Have no idea if pinterest evaluated Celery, because they have not been in contact. If they did there are several pitfalls they could have gotten wrong at this scale, but I'm pretty confident it would have been more than suitable. It could have been a benefit for all of us and chances are they have underestimated the effort needed to maintain a custom solution.
Thanks all for the comments about the PinLater post - great to see this discussion! Wanted to clarify a few things:
* Yes, we did evaluate a few open source solutions before deciding to build in-house. We couldn't at the time find any solution that met all the requirements that we had: scale, scheduling jobs ahead of time, transactional ACKs, priority queues, configurable retry policies, great manageability (e.g. ability to rate limit a queue online, inspect running jobs, review failed job stack traces). [update: also support for clients/jobs in multiple languages: Python, Java, Go, C++]
* Note that we were building a v2 system. Not improving substantially on the existing system on multiple dimensions would not quite make it worth the cost of doing large scale migration of tasks. We had to meet all the requirements, could not compromise on missing a few.
* Sorry I didn't mention explicitly in the post, but we do plan to open source PinLater, hopefully later this year.
Gearman is a very simple queue that is even easier than RabbitMQ (in my opinion). You create worker threads, and submit jobs to the server. The server sends the job to a worker thread, handles re-queuing it if it fails, etc..
Basically these guys 'invented' the queue.
Also, the problem of acknowledging success without blocking can be solved without queues - by programming in async environments like NodeJS
kind of. It only re-queues if you drop the socket, I believe. Just sending an error status will not have the message re-queued sadly. I've looked into this, but everyone seems to be doing that manually.
Sounds like a perfect fit for beanstalkd[1]. It has scheduled jobs, explicit ACKs, priority and some other nice features (time-to-run, write ahead logging, job burying/kicking, queue pausing).
We have been using for years to process 1+ million/jobs per day without a single issue.
I was waiting for the big reveal of the solution, but it was this:
"While traditional messaging systems tend to use one of the models described above ("broker" model in most cases) ØMQ is more of a framework that allows you to use any of the models or even combine different models to get the optimal performance/functionality/reliability ratio."
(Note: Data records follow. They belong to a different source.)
-- ==== Sys2Proof/Tests/Slice0.lean ====
section
/-! SUPPORT. Tests on small states, their expected values taken from 95_test_vectors.md or worked by hand
from the encoding tables, and a witness for the hypotheses of every statement that has some. -/

-- One theorem after the other: a thread for each evaluation by the kernel would exhaust the memory limit.
set_option Elab.async false

namespace Sys2Proof.Tests

open Sys2Proof.Machine

/-! ### Well-formedness: one ill-formed term for each check -/

theorem test_fits_refuses_wide_fields :
    fits 4 16 = false ∧ fits 8 256 = false ∧ fits 12 4096 = false := by decide

theorem test_fits_accepts_largest_fields :
    fits 4 15 = true ∧ fits 8 255 = true ∧ fits 12 4095 = true := by decide

theorem test_imageFits_refuses_3585_bytes : imageFits (List.replicate 3585 0) = false := by
  rw [imageFits, List.length_replicate]; decide

theorem test_imageFits_accepts_3584_bytes : imageFits (List.replicate 3584 0) = true := by
  rw [imageFits, List.length_replicate]; decide

/-! ### Decoding: words written out bit by bit from 30_encoding.md R71 to R78 -/

/-- Format Z (R74). -/
theorem test_decode_z :
    decodeWord 0b0000_0000_0000_0000 = .ok .nop ∧
    decodeWord 0b0000_0000_1110_0000 = .ok .cls ∧
    decodeWord 0b0000_0000_1110_1110 = .ok .ret := by decide

/-- Format NNN (R75). -/
theorem test_decode_nnn :
    decodeWord 0b0001_1010_1011_1100 = .ok (.jp 0xABC) ∧
    decodeWord 0b0010_0011_0000_0000 = .ok (.call 0x300) ∧
    decodeWord 0b1010_1111_1111_1111 = .ok (.ldI 0xFFF) ∧
    decodeWord 0b1011_0011_0000_0000 = .ok (.jpV0 0x300) := by decide

/-- Format XKK (R75). -/
theorem test_decode_xkk :
    decodeWord 0b0011_1010_0100_0010 = .ok (.seImm 10 0x42) ∧
    decodeWord 0b0100_1010_0100_0010 = .ok (.sneImm 10 0x42) ∧
    decodeWord 0b0110_1111_1010_1011 = .ok (.ldImm 15 0xAB) ∧
    decodeWord 0b0111_0001_0000_0010 = .ok (.addImm 1 0x02) ∧
    decodeWord 0b1100_0011_0000_1111 = .ok (.rnd 3 0x0F) := by decide

/-- Format XY, the moves, logic and skips (R75, R76). -/
theorem test_decode_xy_logic :
    decodeWord 0b0101_0011_0100_0000 = .ok (.seReg 3 4) ∧
    decodeWord 0b1001_0011_0100_0000 = .ok (.sneReg 3 4) ∧
    decodeWord 0b1000_0001_0010_0000 = .ok (.ldReg 1 2) ∧
    decodeWord 0b1000_0001_0010_0001 = .ok (.orReg 1 2) ∧
    decodeWord 0b1000_0001_0010_0010 = .ok (.andReg 1 2) ∧
    decodeWord 0b1000_0001_0010_0011 = .ok (.xorReg 1 2) := by decide

/-- Format XY, the flag writers (R76), and format XYN (R75). -/
theorem test_decode_xy_flags :
    decodeWord 0b1000_0001_0010_0100 = .ok (.addReg 1 2) ∧
    decodeWord 0b1000_0001_0010_0101 = .ok (.sub 1 2) ∧
    decodeWord 0b1000_0001_0010_0110 = .ok (.shr 1 2) ∧
    decodeWord 0b1000_0001_0010_0111 = .ok (.subn 1 2) ∧
    decodeWord 0b1000_0001_0010_1110 = .ok (.shl 1 2) ∧
    decodeWord 0b1101_0001_0010_0101 = .ok (.draw 1 2 5) := by decide

/-- Format X, the keys and timers (R77, R78). -/
theorem test_decode_x_devices :
    decodeWord 0b1110_0001_1001_1110 = .ok (.skp 1) ∧
    decodeWord 0b1110_0001_1010_0001 = .ok (.sknp 1) ∧
    decodeWord 0b1111_0010_0000_0111 = .ok (.ldVxDt 2) ∧
    decodeWord 0b1111_0001_0000_1010 = .ok (.ldVxK 1) ∧
    decodeWord 0b1111_0000_0001_0101 = .ok (.ldDtVx 0) ∧
    decodeWord 0b1111_0101_0001_1000 = .ok (.ldStVx 5) := by decide

/-- Format X, the index register and memory (R78). -/
theorem test_decode_x_memory :
    decodeWord 0b1111_0001_0001_1110 = .ok (.addI 1) ∧
    decodeWord 0b1111_0010_0010_1001 = .ok (.ldF 2) ∧
    decodeWord 0b1111_0011_0011_0011 = .ok (.ldB 3) ∧
    decodeWord 0b1111_1111_0101_0101 = .ok (.store 15) ∧
    decodeWord 0b1111_0010_0110_0101 = .ok (.load 2) := by decide

/-- Words next to valid ones that select no row (R79). -/
theorem test_decode_refuses_neighbours :
    [0x0001, 0x00E1, 0x00EF, 0x0100, 0x5341, 0x8128, 0x812F, 0x9341, 0xE19F, 0xE1A2, 0xF000, 0xF10B,
      0xF166, 0xFFFF].all (fun w => decodeWord w == .error (.invalidOpcode w)) = true := by decide

/-- Bytes of a stream, and streams too short for an instruction (R70). -/
theorem test_decode_stream :
    decodeBytes [0xA3, 0x00, 0x12] = .ok (.ldI 0x300, [0x12]) ∧
    decodeBytes [0xA3] = .error .truncated ∧ decodeBytes [] = .error .truncated := by decide

/-! ### One step on a small state -/

/-- Reset with the given registers. -/
def withRegs (l : List (Index × Byte)) : State := l.foldl (fun s p => s.setV p.1 p.2) State.reset

/-- What `f` sees of the state after the word at PC has run; `none` if the step stops. -/
def after {α : Type} (w : Word) (s : State) (f : State → α) : Option α :=
  match step (s.placeWord w) with
  | .next t => some (f t)
  | .fault _ => none
  | .refused _ => none

/-- VF, Vx and PC after a step. -/
def flagged (w : Word) (l : List (Index × Byte)) (x : Index) : Option (Byte × Byte × Word) :=
  after w (withRegs l) fun t => (t.v[(15 : Index)], t.v[x], t.pc)

/-- T1. -/
theorem test_nop : after 0x0000 State.reset (fun t => (t.pc, t.fault)) = some (0x202, none) := by
  decide +kernel

/-- T4: an odd target is legal. -/
theorem test_jp : after 0x1201 State.reset (fun t => (t.pc, t.fault)) = some (0x201, none) := by
  decide +kernel

/-- T7: the 16th nested call succeeds. -/
theorem test_call : after 0x2300 { State.reset with sp := 15 } (fun t => (t.pc, t.sp, t.stack[15], t.stack[14])) =
    some (0x300, 16, 0x202, 0) := by decide +kernel

/-- T6. -/
theorem test_call_overflow : after 0x2300 { State.reset with sp := 16 } (fun t => (t.pc, t.sp, t.fault)) =
    some (0x202, 16, some ⟨.stackOverflow, 0⟩) := by decide +kernel

/-- T9: the popped entry stays. -/
theorem test_ret :
    after 0x00EE { State.reset with sp := 1, stack := State.reset.stack.set 0 0xABC }
      (fun t => (t.pc, t.sp, t.stack[0])) = some (0xABC, 0, 0xABC) := by decide +kernel

/-- T8. -/
theorem test_ret_underflow : after 0x00EE State.reset (fun t => (t.pc, t.sp, t.fault)) =
    some (0x202, 0, some ⟨.stackUnderflow, 0⟩) := by decide +kernel

/-- T10: not reduced to 12 bits. -/
theorem test_jpV0 : after 0xBFFF (withRegs [(0, 0xFF)]) State.pc = some 0x10FE := by decide +kernel

/-- T12, T13. -/
theorem test_seImm :
    after 0x3A42 (withRegs [(10, 0x42)]) State.pc = some 0x204 ∧
    after 0x3A42 (withRegs [(10, 0x43)]) State.pc = some 0x202 := by decide +kernel

/-- T14, T15. -/
theorem test_sneImm :
    after 0x4A42 (withRegs [(10, 0x43)]) State.pc = some 0x204 ∧
    after 0x4A42 (withRegs [(10, 0x42)]) State.pc = some 0x202 := by decide +kernel

/-- T16, T17. -/
theorem test_seReg :
    after 0x5330 (withRegs [(3, 9)]) State.pc = some 0x204 ∧
    after 0x5340 (withRegs [(3, 9), (4, 8)]) State.pc = some 0x202 := by decide +kernel

/-- T18, T19. -/
theorem test_sneReg :
    after 0x9330 (withRegs [(3, 9)]) State.pc = some 0x202 ∧
    after 0x9340 (withRegs [(3, 9), (4, 8)]) State.pc = some 0x204 := by decide +kernel

/-- A1. -/
theorem test_ldImm : flagged 0x6FAB [] 15 = some (0xAB, 0xAB, 0x202) := by decide +kernel

/-- A2: wraps, no flag. -/
theorem test_addImm : flagged 0x7102 [(1, 0xFF), (15, 7)] 1 = some (7, 1, 0x202) := by decide +kernel

/-- A4. -/
theorem test_ldReg : flagged 0x8120 [(1, 1), (2, 0x5A)] 1 = some (0, 0x5A, 0x202) := by decide +kernel

/-- A5. -/
theorem test_orReg : flagged 0x8121 [(1, 0xF0), (2, 0x0F), (15, 9)] 1 = some (9, 0xFF, 0x202) := by
  decide +kernel

/-- A6. -/
theorem test_andReg : flagged 0x8122 [(1, 0xF0), (2, 0x3C), (15, 9)] 1 = some (9, 0x30, 0x202) := by
  decide +kernel

/-- A7. -/
theorem test_xorReg : flagged 0x8123 [(1, 0xF0), (2, 0x3C), (15, 9)] 1 = some (9, 0xCC, 0x202) := by
  decide +kernel

/-- A11, A12. -/
theorem test_addReg :
    flagged 0x8124 [(1, 0x7F), (2, 0x80), (15, 1)] 1 = some (0, 0xFF, 0x202) ∧
    flagged 0x8124 [(1, 0x80), (2, 0x80)] 1 = some (1, 0, 0x202) := by decide +kernel

/-- A16, A17: VF as destination and as operand. -/
theorem test_addReg_vf :
    flagged 0x8F14 [(15, 0x10), (1, 2)] 1 = some (0x12, 2, 0x202) ∧
    flagged 0x81F4 [(1, 0x10), (15, 0xF5)] 1 = some (1, 5, 0x202) := by decide +kernel

/-- A18, A22. -/
theorem test_sub :
    flagged 0x8125 [(1, 7), (2, 7)] 1 = some (1, 0, 0x202) ∧
    flagged 0x8F15 [(15, 3), (1, 5)] 1 = some (0xFE, 5, 0x202) := by decide +kernel

/-- A23, A26. -/
theorem test_shr :
    flagged 0x8126 [(1, 0xFE), (2, 0x55)] 1 = some (0, 0x7F, 0x202) ∧
    flagged 0x8F06 [(15, 7)] 15 = some (3, 3, 0x202) := by decide +kernel

/-- A28, A31. -/
theorem test_subn :
    flagged 0x8127 [(1, 5), (2, 3)] 1 = some (0, 0xFE, 0x202) ∧
    flagged 0x81F7 [(1, 5), (15, 3)] 1 = some (0, 0xFE, 0x202) := by decide +kernel

/-- A32, A34. -/
theorem test_shl :
    flagged 0x812E [(1, 0x40), (2, 0xFF), (15, 1)] 1 = some (0, 0x80, 0x202) ∧
    flagged 0x8F0E [(15, 0x81)] 15 = some (2, 2, 0x202) := by decide +kernel

/-- A36: for any free byte r the result is r and 0x0F. -/
theorem test_rnd (r : Byte) (h : Config.drawByte 0 = r) :
    after 0xC30F State.reset (fun t => (t.v[(3 : Index)], t.draws)) = some (r &&& 0x0F, 1) := by
  subst h; rfl

/-- A37: kk = 0 forces 0 whatever the free byte. -/
theorem test_rnd_zero : after 0xC300 (withRegs [(3, 0x55)]) (fun t => t.v[(3 : Index)]) = some 0 := by
  show some (Config.drawByte 0 &&& 0#8) = some 0#8
  rw [BitVec.and_zero]

/-- M1. -/
theorem test_ldI : after 0xAFFF State.reset State.i = some 0xFFF := by decide +kernel

/-- M2, M3. -/
theorem test_addI :
    after 0xF11E { withRegs [(1, 0xFF), (15, 7)] with i := 0xFFF } (fun t => (t.i, t.v[(15 : Index)])) =
      some (0x10FE, 7) ∧
    after 0xF11E { withRegs [(1, 2)] with i := 0xFFFF } State.i = some 1 := by decide +kernel

/-- M6: no masking of V2. -/
theorem test_ldF : after 0xF229 (withRegs [(2, 0xFF)]) State.i =
    some (BitVec.ofNat 16 (Config.fontBase.val + 255 * 5)) := by rfl

/-- M12: the last legal position. -/
theorem test_ldB : after 0xF333 { withRegs [(3, 0xC7)] with i := 0xFFD }
    (fun t => Memory.readBytes t.mem 0xFFC 4) = some [0, 1, 9, 9] := by decide +kernel

/-- M15, and M13: nothing is stored. -/
theorem test_ldB_fault :
    after 0xF333 { State.reset with i := 0xFFFF } State.fault = some (some ⟨.addressOutOfRange, 0xFFFF⟩) ∧
    after 0xF333 { withRegs [(3, 0xC7)] with i := 0xFFE } (fun t => (t.fault, Memory.readBytes t.mem 0xFFE 2)) =
      some (some ⟨.addressOutOfRange, 0x1000⟩, [0, 0]) := by decide +kernel

/-- M16: only V0; I stays. -/
theorem test_store : after 0xF055 { withRegs [(0, 0xAA), (1, 0xBB)] with i := 0x300 }
    (fun t => (Memory.readBytes t.mem 0x300 2, t.i)) = some ([0xAA, 0], 0x300) := by decide +kernel

/-- M18: not even the byte in range is stored. -/
theorem test_store_fault : after 0xF155 { withRegs [(0, 1), (1, 2)] with i := 0xFFF }
    (fun t => (Memory.read t.mem 0xFFF, t.fault)) = some (0, some ⟨.addressOutOfRange, 0x1000⟩) := by
  decide +kernel

/-- M20. -/
theorem test_load :
    after 0xF265 { withRegs [(3, 0x33)] with i := 0x300, mem := [(0x300, 0xA0), (0x301, 0xA1), (0x302, 0xA2)] }
      (fun t => (t.v[0], t.v[1], t.v[2], t.v[3], t.i)) = some (0xA0, 0xA1, 0xA2, 0x33, 0x300) := by
  decide +kernel

/-- M22: no register is loaded. -/
theorem test_load_fault :
    after 0xF165 { withRegs [(0, 5), (1, 6)] with i := 0xFFF, mem := [(0xFFF, 0x77)] }
      (fun t => (t.v[0], t.v[1], t.fault)) = some (5, 6, some ⟨.addressOutOfRange, 0x1000⟩) := by
  decide +kernel

/-- Row 0, columns 0 to 7, of the framebuffer. -/
def topRow (s : State) : List Bool := (List.range 8).map (Framebuffer.pixel s.fb 0)

/-- G14: VF is unchanged. -/
theorem test_cls :
    after 0x00E0 { withRegs [(15, 5)] with fb := Framebuffer.flip State.reset.fb 3 3 }
      (fun t => (Framebuffer.pixel t.fb 3 3, t.v[15])) = some (false, 5) := by decide +kernel

/-- G9: XOR, bit order and collision. -/
theorem test_draw :
    after 0xD121 { State.reset with
        i := 0x300, mem := [(0x300, 0xF0)],
        fb := Framebuffer.flip (Framebuffer.flip State.reset.fb 0 3) 0 4 }
      (fun t => (topRow t, t.v[15])) =
    some ([true, true, true, false, true, false, false, false], 1) := by decide +kernel

/-- G3: the origin (70 mod 64, 40 mod 32) = (6, 8). -/
theorem test_draw_origin :
    after 0xD121 { withRegs [(1, 70), (2, 40), (15, 9)] with i := 0x300, mem := [(0x300, 0x81)] }
      (fun t => ((List.range 10).map fun k => Framebuffer.pixel t.fb 8 (5 + k), t.v[15])) =
    some ([false, true, false, false, false, false, false, false, true, false], 0) := by decide +kernel

/-- K1, K2. -/
theorem test_skp :
    after 0xE19E { withRegs [(1, 7)] with keys := State.reset.keys.set 7 true } State.pc = some 0x204 ∧
    after 0xE19E (withRegs [(1, 7)]) State.pc = some 0x202 := by decide +kernel

/-- K5. -/
theorem test_skp_fault : after 0xE19E (withRegs [(1, 0x10)]) (fun t => (t.pc, t.fault)) =
    some (0x202, some ⟨.keyOutOfRange, 0x10⟩) := by decide +kernel
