-- ==== Sys2Proof/Config.lean ====
section
/-! DEFINITION. The fixed constants of the CORE (00_scope.md R8), and the two values that the model names where the spec has
an open parameter. -/

namespace Sys2Proof.Config

/-- R8, R114: the address of the console's output flag. -/
def consoleFlag : Word := 8080#16

/-- R8, R114: the address of the console's output data. -/
def consoleData : Word := 8081#16

/-- R8, R125, R127: the offset at which the program image is loaded. -/
def loadOffset : Word := 0#16

/-- R8, R129: the address of the first instruction executed, the reset value of `count`. -/
def entryPoint : Word := 0#16

/-- R7, R33: the number of words of memory. -/
def memorySize : Nat := 65536

/-- What an address that the memory list does not hold reads as. DESIGN CHOICE, unsafe (log 2): the contents of memory that no
image covers are the open parameter `init_mem` (R9, D6), which `State.start` takes as an argument; this is the value that the
list representation leaves out, and the one that `State.reset`, which takes no argument, has everywhere. -/
def unlistedWord : Word := 0#16

/-- The value of registers 0 and 2 to 7 in `State.reset`. DESIGN CHOICE, unsafe (log 1): the spec's reset value is the open
parameter `reset_regs` (R9, D5), which `State.start` takes as an argument. -/
def resetRegister : Word := 0#16

end Sys2Proof.Config
end

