-- ==== Sys2Proof/Machine/State.lean ====
section
/-! DEFINITION. The state of the CORE: 10_state.md R13 to R32. Between two cycles it is the register file, the run status,
memory and the console output stream, and nothing else (R31). -/

namespace Sys2Proof.Machine

/-- R13, R14: the register file, eight cells of 16 bits. -/
structure RegFile where
  out : Word
  count : Word
  a : Word
  b : Word
  c : Word
  d : Word
  e : Word
  f : Word
deriving DecidableEq, Repr

/-- R106: why the core halted. -/
inductive HaltCode where
  /-- Code 0: HLT was executed. Not a fault. -/
  | normal
  /-- Code 1: the opcode word is 12 or more. -/
  | unrecognizedOpcode
  /-- Code 2: a register operand word is above 7. -/
  | registerOutOfRange
  /-- Code 3: a bus request was answered `Fail`. The CORE's memory controller never does (R44). -/
  | busFailure
deriving DecidableEq, Repr

/-- R27: the run status. No instruction reads it. -/
inductive RunStatus where
  | running
  | halted (c : HaltCode)
deriving DecidableEq, Repr

/-- One listed word of memory: its address and its value. The unit is the 16-bit word, because the CORE has no byte
addressing and no byte order (R7, R33, R45; log 4). -/
abbrev Cell := Nat × Word

/-- R29, R33: the 65536 words of memory, as the list of those that differ from `Config.unlistedWord`, addresses strictly
rising. Every content of memory has exactly one such list. -/
abbrev Memory := List Cell

/-- R31: the complete state between two cycles. The console's flag and data registers are the memory words 8080 and 8081
(R114) and have no field of their own. -/
structure State where
  regs : RegFile
  status : RunStatus
  mem : Memory
  console : List Byte
deriving DecidableEq, Repr

/-- Why a step of the model gives no next state. A fault of the CORE (R106) is not one of these: it is taken, and leaves a
next state whose run status is `halted` (log 5). -/
inductive Fault where
  /-- Raised by `step` on a state whose run status is already Halted(c): the core makes no further cycle (R77, R110, I11).
  Safe: the spec gives that state no successor. -/
  | coreHalted (c : HaltCode)
deriving DecidableEq, Repr

/-- Why the model refuses an instruction. -/
inductive Refusal where
  /-- Raised by an arm of `exec` whose instruction has no meaning yet. No arm is such a one. Safe: nothing is claimed of a
  refused instruction. -/
  | notModelled (mnemonic : String)
deriving DecidableEq, Repr

/-- R32: the state at the start of the first cycle, for the instance of the spec's open parameters that its test vectors use:
every register 0, no image, memory all `Config.unlistedWord`. `count` 0, status Running and the empty console stream are the
spec's; the rest is the model's choice (log 1, log 2). `State.start` takes the parameters as arguments. -/
def State.reset : State where
  regs :=
    { out := Config.resetRegister, count := Config.entryPoint, a := Config.resetRegister, b := Config.resetRegister,
      c := Config.resetRegister, d := Config.resetRegister, e := Config.resetRegister, f := Config.resetRegister }
  status := .running
  mem := []
  console := []

end Sys2Proof.Machine
end

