/-- 20_memory.md R44: the CORE's memory controller never answers `Fail`, and no cycle of the CORE ends in fault 3. -/
def Obligations.ControllerNeverFails : Prop :=
  (∀ (m : Memory) (a : Word), ∃ v, memoryController.load m a = .data v) ∧
  (∀ (m : Memory) (a v : Word), ∃ n, memoryController.store m a v = (.ack, n)) ∧
  (∀ s t : State, step s = .next t → t.status ≠ .halted .busFailure)

/-- 60_exceptions.md R106: the numbers of the halt codes. -/
def Obligations.HaltCodesAreTheTablesNumbers : Prop :=
  HaltCode.normal.code = 0 ∧ HaltCode.unrecognizedOpcode.code = 1 ∧ HaltCode.registerOutOfRange.code = 2 ∧
  HaltCode.busFailure.code = 3

/-- R77, R107, R110: a halted core makes no step, and a run from a halted state has no other state. That the model answers the
fault `coreHalted` there is its own choice (log 5). -/
def Obligations.HaltedCoreMakesNoStep : Prop :=
  ∀ (s : State) (c : HaltCode), s.status = .halted c →
    step s = .fault (.coreHalted c) ∧ ∀ t, Reachable s t → t = s

/-- 10_state.md R25: an instruction with opcode 1 to 11 at 65534 has its operand words at 65535 and 0, and `count` goes on to 1;
one at 65535 has them at 0 and 1, and `count` goes on to 2. The last two clauses are the result of SET there, an immediate that
lies past the wrap included (43_register_move.md R93). The wrap is the spec's decision D1 (log 7). -/
def Obligations.InstructionWrapsAtTopOfMemory : Prop :=
  (∀ (s : State) (op : Opcode), s.status = .running → op ≠ .hlt →
    s.reg .count = 65534#16 → s.mem.read 65534#16 = op.word →
    CycleRunsThenGoesTo (op.build (s.mem.read 65535#16) (s.mem.read 0#16)) 1#16 s) ∧
  (∀ (s : State) (op : Opcode), s.status = .running → op ≠ .hlt →
    s.reg .count = 65535#16 → s.mem.read 65535#16 = op.word →
    CycleRunsThenGoesTo (op.build (s.mem.read 0#16) (s.mem.read 1#16)) 2#16 s) ∧
  (∀ (s : State) (r1 : Reg), s.status = .running → s.reg .count = 65534#16 → s.mem.read 65534#16 = 3#16 →
    s.mem.read 65535#16 = r1.word →
    ∃ t, step s = .next t ∧ t.reg r1 = s.mem.read 0#16 ∧ (r1 ≠ .count → t.reg .count = 1#16) ∧
      KeepsRegsExcept [r1, .count] s t) ∧
  (∀ (s : State) (r1 : Reg), s.status = .running → s.reg .count = 65535#16 → s.mem.read 65535#16 = 3#16 →
    s.mem.read 0#16 = r1.word →
    ∃ t, step s = .next t ∧ t.reg r1 = s.mem.read 1#16 ∧ (r1 ≠ .count → t.reg .count = 2#16) ∧
      KeepsRegsExcept [r1, .count] s t)

/-- 40_execute_cycle.md R86: the step is the spec's pseudocode of the whole cycle, with memory and registers read as
functions. -/
def Obligations.StepIsThePseudocodeCycle : Prop :=
  ∀ s : State, s.status = .running → ∃ t, step s = .next t ∧ t.abstract = s.abstract.cycle

/-! ### The instructions -/

/-- 41_halt.md R90: HLT halts normally and changes nothing else; it fetches no operand word, so its fetch does not depend on any
later word; a `Fail` answer to its fetch is fault 3; the tick of its cycle still runs; and Halted(0) is reached by HLT only. -/
def Obligations.HltHaltsNormally : Prop :=
  (∀ rest, decode (0#16 :: rest) = .ok (.hlt, rest)) ∧
  (∀ s, ∃ t, exec .hlt s = .next t ∧ HaltsWith .normal s t ∧
    (s.status = .running → s.mem.read (s.reg .count) = 0#16 → step s = .next (tick t))) ∧
  (∀ (per : Peripheral) (s : State), per.load s.mem (s.reg .count) = .data 0#16 → fetchOn per s = .instr .hlt) ∧
  (∀ (per : Peripheral) (s : State) (c : Nat), per.load s.mem (s.reg .count) = .fail c →
    fetchOn per s = .fault .busFailure) ∧
  (∀ s t, step s = .next t → (t.status = .halted .normal ↔ s.mem.read (s.reg .count) = 0#16))

/-- 42_memory_access.md R91: PNT loads register r2 with the word addressed by register r1; fault 2 on an operand word above 7,
fault 3 on a `Fail` answer to a fetch or to the data `Load`. -/
def Obligations.PntLoadsTheAddressedWord : Prop :=
  DecodesAs 1#16 .pnt ∧ FaultsOnFetchFailure 1#16 ∧ FaultsOnBadRegisters .pnt ∧
  (∀ (s : State) (w1 w2 : Word), exec (.pnt w1 w2) s = .next (pntOn memoryController w1 w2 s)) ∧
  (∀ (per : Peripheral) (s : State) (r1 r2 : Reg) (c : Nat), per.load s.mem (s.operand r1) = .fail c →
    HaltsWith .busFailure s (pntOn per r1.word r2.word s)) ∧
  (∀ (s : State) (r1 r2 : Reg), ∃ t, exec (.pnt r1.word r2.word) s = .next t ∧
    t.reg r2 = s.mem.read (s.operand r1) ∧
    (r2 ≠ .count → t.reg .count = s.reg .count + 3#16) ∧
    KeepsRegsExcept [r2, .count] s t ∧ KeepsMemory s t ∧ KeepsStatusAndConsole s t)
Brokers are needed if you want queues to persistent across consumers. ZeroMQ is a multicast system; if no listener are running when an event is produced, the event is thrown away. Great for real-time RPC, not great for a task-scheduling system.
A broker is not suitable for all systems, but for this type of system going broker-less will quickly get complicated, and you're likely to end up with something resembling a broker anyway.
It doesn't look that way - it's not mentioned in the blog post neither on Pinterest's Github page.
Therefore, I don't really understand the purpose of this blog entry. Yay, they built something. What's the use, if it's not published and usable for others, too?